### Data for review
-- ==== Sys2Proof/Machine/Sched.lean ====
section
/-! DEFINITION. Majors 0x33 to 0x3E, LQREG, HALT, and the events of the Hamper and the work distributor (17 R280 to R304, 05 R89, R90, R92,
07 R134). -/
namespace Sys2Proof.Machine

/-! ## WAITS (R297) -/

/-- waits: until the scratchpad word differs from sV.
(DEDUCED, unsafe: notes/assumptions/38.) -/
def execWaits (o : WaitsOps) (s : State) : Host.Outcome State Fault Refusal := finish do
  operands s [.s o.p o.fp, .s o.v o.fv]
  let n := if o.szd then 8 else 4
  let va := sv s o.p
  let core ← spAccess s va n
  let r := scratchRead s core (spOff va) n
  if remoteBusy s core then wait s
  else if core == coreOf s.cur && handed s s.cur (handWords (spOff va) n) then wait (handOver s s.cur)
  else if r.2 then
    advance (s.updMe (fun st => if o.d = 0 then st else st.setCell (physReg st.status.uiact o.d.toNat) ⟨0, true, .poison va, 0⟩))
  else if r.1 = uAt (8 * n) (sv s o.v) then wait s
  else writeBackS s o.d (BitVec.ofNat 64 r.1)

/-! ## Barriers (R295) -/

/-- The continuation that the running strand runs, which the instruction needs (R296). -/
def needCont (s : State) : Res Cont := match s.me.cont with | some c => .ok c | none => illegal s
/-- The members of the running strand's barrier of level l. -/
def barMembers (s : State) (c : Cont) (l : Nat) : List Nat :=
  (c.members.zipIdx.filter (fun x => unitOf l x.1 = unitOf l s.cur)).map (fun x => c.group * c.gsize + x.2)
/-- That barrier. -/
def barOf (s : State) (c : Cont) (l : Nat) : Barrier :=
  let ms := barMembers s c l
  ((s.hamper (moduleOf s.cur)).bars.find? (fun b => b.grid = c.grid ∧ b.lvl = l ∧ b.members = ms)).getD ⟨c.grid, l, ms.headD 0, ms, [], 0⟩
/-- Replaces a barrier. -/
def setBar (s : State) (m : Nat) (b : Barrier) : State :=
  s.updHamper m (fun h => { h with bars := h.bars.filter (fun x => ¬ (x.grid = b.grid ∧ x.lvl = b.lvl ∧ x.members = b.members)) ++ [b] })
/-- Changes the running strand's continuation. -/
def updCont (s : State) (f : Cont → Cont) : State := s.updMe (fun st => { st with cont := st.cont.map f })

/-- A member of the barrier has left its strand without having arrived, and its group is being freed: the running strand saves at the BAR
(R288). -/
def barBlocked (s : State) (c : Cont) (b : Barrier) : Bool :=
  match gridOf s (moduleOf s.cur) c.grid with
  | none => false
  | some g =>
    let rs := groupRecs (s.hamper (moduleOf s.cur)) g c.group
    rs.any (fun r => r.evicted) && rs.any (fun r => b.members.contains r.vsi && !b.arrived.contains r.vsi)
/-- A wait at a barrier: the strand saves there when its group is being freed. -/
def barPause {α : Type} (s : State) (c : Cont) (b : Barrier) : Res α :=
  wait (if !s.me.status.prv && barBlocked s c b then s.updMe (fun st => { st with saveDue := some (st.saveDue.getD 0) }) else s)
/-- The arrival of a bar (hold: a BAR, whose arrival is kept while it waits) or bar.arrive.
(DEDUCED, unsafe: notes/assumptions/37.) -/
def barArriveOp (s : State) (c : Cont) (l : Nat) (hold : Bool) : Res State :=
  if hold && c.barIn == some s.me.pc then .ok s
  else
    let b := barOf s c l
    if b.arrived.contains c.vsi then barPause s c b
    else do
      let s ← fenceAll s
      let s := setBar s (moduleOf s.cur) { b with arrived := b.arrived ++ [c.vsi] }
      let s := updCont s (fun x => { x with arrived := mset l (b.phase + 1) x.arrived, barIn := if hold then some s.me.pc else x.barIn })
      .ok (postBarriers s (moduleOf s.cur) c.grid)
/-- The wait for the phase of the strand's last arrival. -/
def barWaitOp (s : State) (l : Nat) : Res State :=
  match s.me.cont with
  | none => illegal s
  | some c =>
    let b := barOf s c l
    let ph := mget 0 c.arrived l
    if ph = 0 then .ok s
    else if ph ≤ b.phase then .ok (updCont s (fun x => { x with arrived := mdel l x.arrived, barIn := none }))
    else barPause s c b

/-- bar. -/
def execBar (lvl : BitVec 3) (s : State) : Host.Outcome State Fault Refusal := finish do
  let c ← needCont s
  legal s (decide (lvl.toNat ≤ c.glvl))
  if lvl = 0 then advance s
  else
    let s ← barArriveOp s c lvl.toNat true
    let s ← barWaitOp s lvl.toNat
    advance s
/-- bar.arrive. -/
def execBarArrive (lvl : BitVec 3) (s : State) : Host.Outcome State Fault Refusal := finish do
  let c ← needCont s
  legal s (decide (lvl.toNat ≤ c.glvl))
  if lvl = 0 then advance s
  else
    let s ← barArriveOp s c lvl.toNat false
    advance s
/-- bar.wait. -/
def execBarWait (lvl : BitVec 3) (s : State) : Host.Outcome State Fault Refusal := finish do
  let c ← needCont s
  legal s (decide (lvl.toNat ≤ c.glvl))
  if lvl = 0 then advance s
  else
    let s ← barWaitOp s lvl.toNat
    advance s
/-- A phase completes once every member has arrived or executed DONE. -/
def execBarPhaseComplete (m grid lvl unit : Nat) (s : State) : Host.Outcome State Fault Refusal :=
  match gridOf s m grid with
  | none => .next s
  | some g =>
    .next (s.updHamper m (fun h => { h with bars := h.bars.map (fun b =>
      if b.grid = grid ∧ b.lvl = lvl ∧ b.unit = unit ∧ b.arrived ≠ [] ∧ b.members.all (fun v => b.arrived.contains v || g.finished.contains v) = true
      then { b with arrived := [], phase := b.phase + 1 } else b) }))

/-! ## SPAWN (R298) -/

/-- spawn: queues a single-strand continuation, within the quota. -/
def execSpawn (o : SpawnOps) (s : State) : Host.Outcome State Fault Refusal := finish do
  let c ← needCont s
  operands s [.s o.code o.fcode, .s o.frame o.fframe, .s o.join o.fjoin]
  let s ← fenceAll s
  let m := moduleOf s.cur
  match gridOf s m c.grid with
  | none => illegal s
  | some g =>
    if g.spq ≤ g.spawned then writeBackS s o.d (refusalWord 5)
    else
      let vsi := g.nstr + g.spawned
      let (q, s) := nextSeq s m
      let r : Rec := { code := sv s o.code, frame := sv s o.frame, join := sv s o.join, vsi := vsi, grid := g.id, res := false, glvl := 0
                       pri := o.pri.toNat, bad := false, place := .cluster (clusterOf s.cur), seq := q, clk := s.clk, evicted := false
                       live := .none, cont := none, unturned := [], turned := [], prot := [], last := s.cur, after := false }
      let s := s.updHamper m (fun h => { h with recs := h.recs ++ [r] })
      let s := kick (s.updGrid m g.id (fun g => { g with spawned := g.spawned + 1, live := g.live + 1 })) m
      writeBackS s o.d (BitVec.ofNat 64 vsi)

/-! ## Join counters (R292) -/

/-- A join counter, checked and read in one event at its home: COUNT and PARKED. An uncorrectable or unreachable counter raises UE_DATA (the
model's reading). -/
def counterRead (s : State) (va : Word) : Res (Acc × Nat × Nat × State) := do
  aligned s va 8
  let (a, s) ← access s va { kind := .atomic, tag := false }
  if unreachable s (moduleOf s.cur) a.pa then raise s 0x10 6 va
  else if heldAt s a.pa then wait s
  else
    let s := serveDegraded (sendFlit s (moduleOf s.cur) (s.answers (paModule a.pa))) a.pa
    let s := drainGroup s (granOf a.pa) 5 s.cur
    let r := homeRead s a.pa 8
    let s := opensRow s a.pa
    if r.2 then raise s 0x10 1 va else .ok (a, r.1 % 2 ^ 48, r.1 / 2 ^ 48, s)
/-- The rest of that event: the new counter, when it is written. -/
def counterEvent (s : State) (a : Acc) (va : Word) (v : Option Nat) : State :=
  let s := if a.prot && v.isSome then s.updMe (fun st => { st with prot := st.prot ++ [⟨va, a.pa, 8⟩] }) else s
  let s := if a.dir then s else atomicEvent s (granOf a.pa) a.share 0 s.cur v.isSome va
  match v with
  | some v => if a.dir then homePut s s.cur a.pa 8 v va else atomicPut s a.share s.cur a.pa 8 v va
  | none => s
/-- Up to n records parked on a counter, in every module, become ready. -/
def wakeParked (s : State) (n pa : Nat) : State :=
  let f := fun (pl : Place) => pl == .parked pa
  (s.mods.foldl (fun (x : State × Nat) e =>
    let k := ((x.1.hamper e.1).recs.filter (fun r => f r.place)).length
      + (x.1.strands.filter (fun y => moduleOf y.1 == e.1 && (match y.2.yielded with | some z => f z.place | none => false))).length
    (wakeRecs x.1 e.1 x.2 f, x.2 - k)) (s, n)).1
/-- done_event. -/
def doneEvent (s : State) (va : Word) : Res State := do
  let (a, cnt, parked, s) ← counterRead s va
  let c := cnt - 1
  if c = 0 ∧ 0 < parked then .ok (wakeParked (counterEvent s a va (some 0)) parked a.pa)
  else if cnt = 0 then .ok (counterEvent s a va none)
  else .ok (counterEvent s a va (some (parked * 2 ^ 48 + c)))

### Task requirements
The answer is the run of lines above from the line containing "def execWaits (o" through the line containing "strand's continuation. -/", copied exactly and alone.

### Result for this exercise
def execWaits (o : WaitsOps) (s : State) : Host.Outcome State Fault Refusal := finish do
  operands s [.s o.p o.fp, .s o.v o.fv]
  let n := if o.szd then 8 else 4
  let va := sv s o.p
  let core ← spAccess s va n
  let r := scratchRead s core (spOff va) n
  if remoteBusy s core then wait s
  else if core == coreOf s.cur && handed s s.cur (handWords (spOff va) n) then wait (handOver s s.cur)
  else if r.2 then
    advance (s.updMe (fun st => if o.d = 0 then st else st.setCell (physReg st.status.uiact o.d.toNat) ⟨0, true, .poison va, 0⟩))
  else if r.1 = uAt (8 * n) (sv s o.v) then wait s
  else writeBackS s o.d (BitVec.ofNat 64 r.1)

/-! ## Barriers (R295) -/

/-- The continuation that the running strand runs, which the instruction needs (R296). -/
def needCont (s : State) : Res Cont := match s.me.cont with | some c => .ok c | none => illegal s
/-- The members of the running strand's barrier of level l. -/
def barMembers (s : State) (c : Cont) (l : Nat) : List Nat :=
  (c.members.zipIdx.filter (fun x => unitOf l x.1 = unitOf l s.cur)).map (fun x => c.group * c.gsize + x.2)
/-- That barrier. -/
def barOf (s : State) (c : Cont) (l : Nat) : Barrier :=
  let ms := barMembers s c l
  ((s.hamper (moduleOf s.cur)).bars.find? (fun b => b.grid = c.grid ∧ b.lvl = l ∧ b.members = ms)).getD ⟨c.grid, l, ms.headD 0, ms, [], 0⟩
/-- Replaces a barrier. -/
def setBar (s : State) (m : Nat) (b : Barrier) : State :=
  s.updHamper m (fun h => { h with bars := h.bars.filter (fun x => ¬ (x.grid = b.grid ∧ x.lvl = b.lvl ∧ x.members = b.members)) ++ [b] })
/-- Changes the running strand's continuation. -/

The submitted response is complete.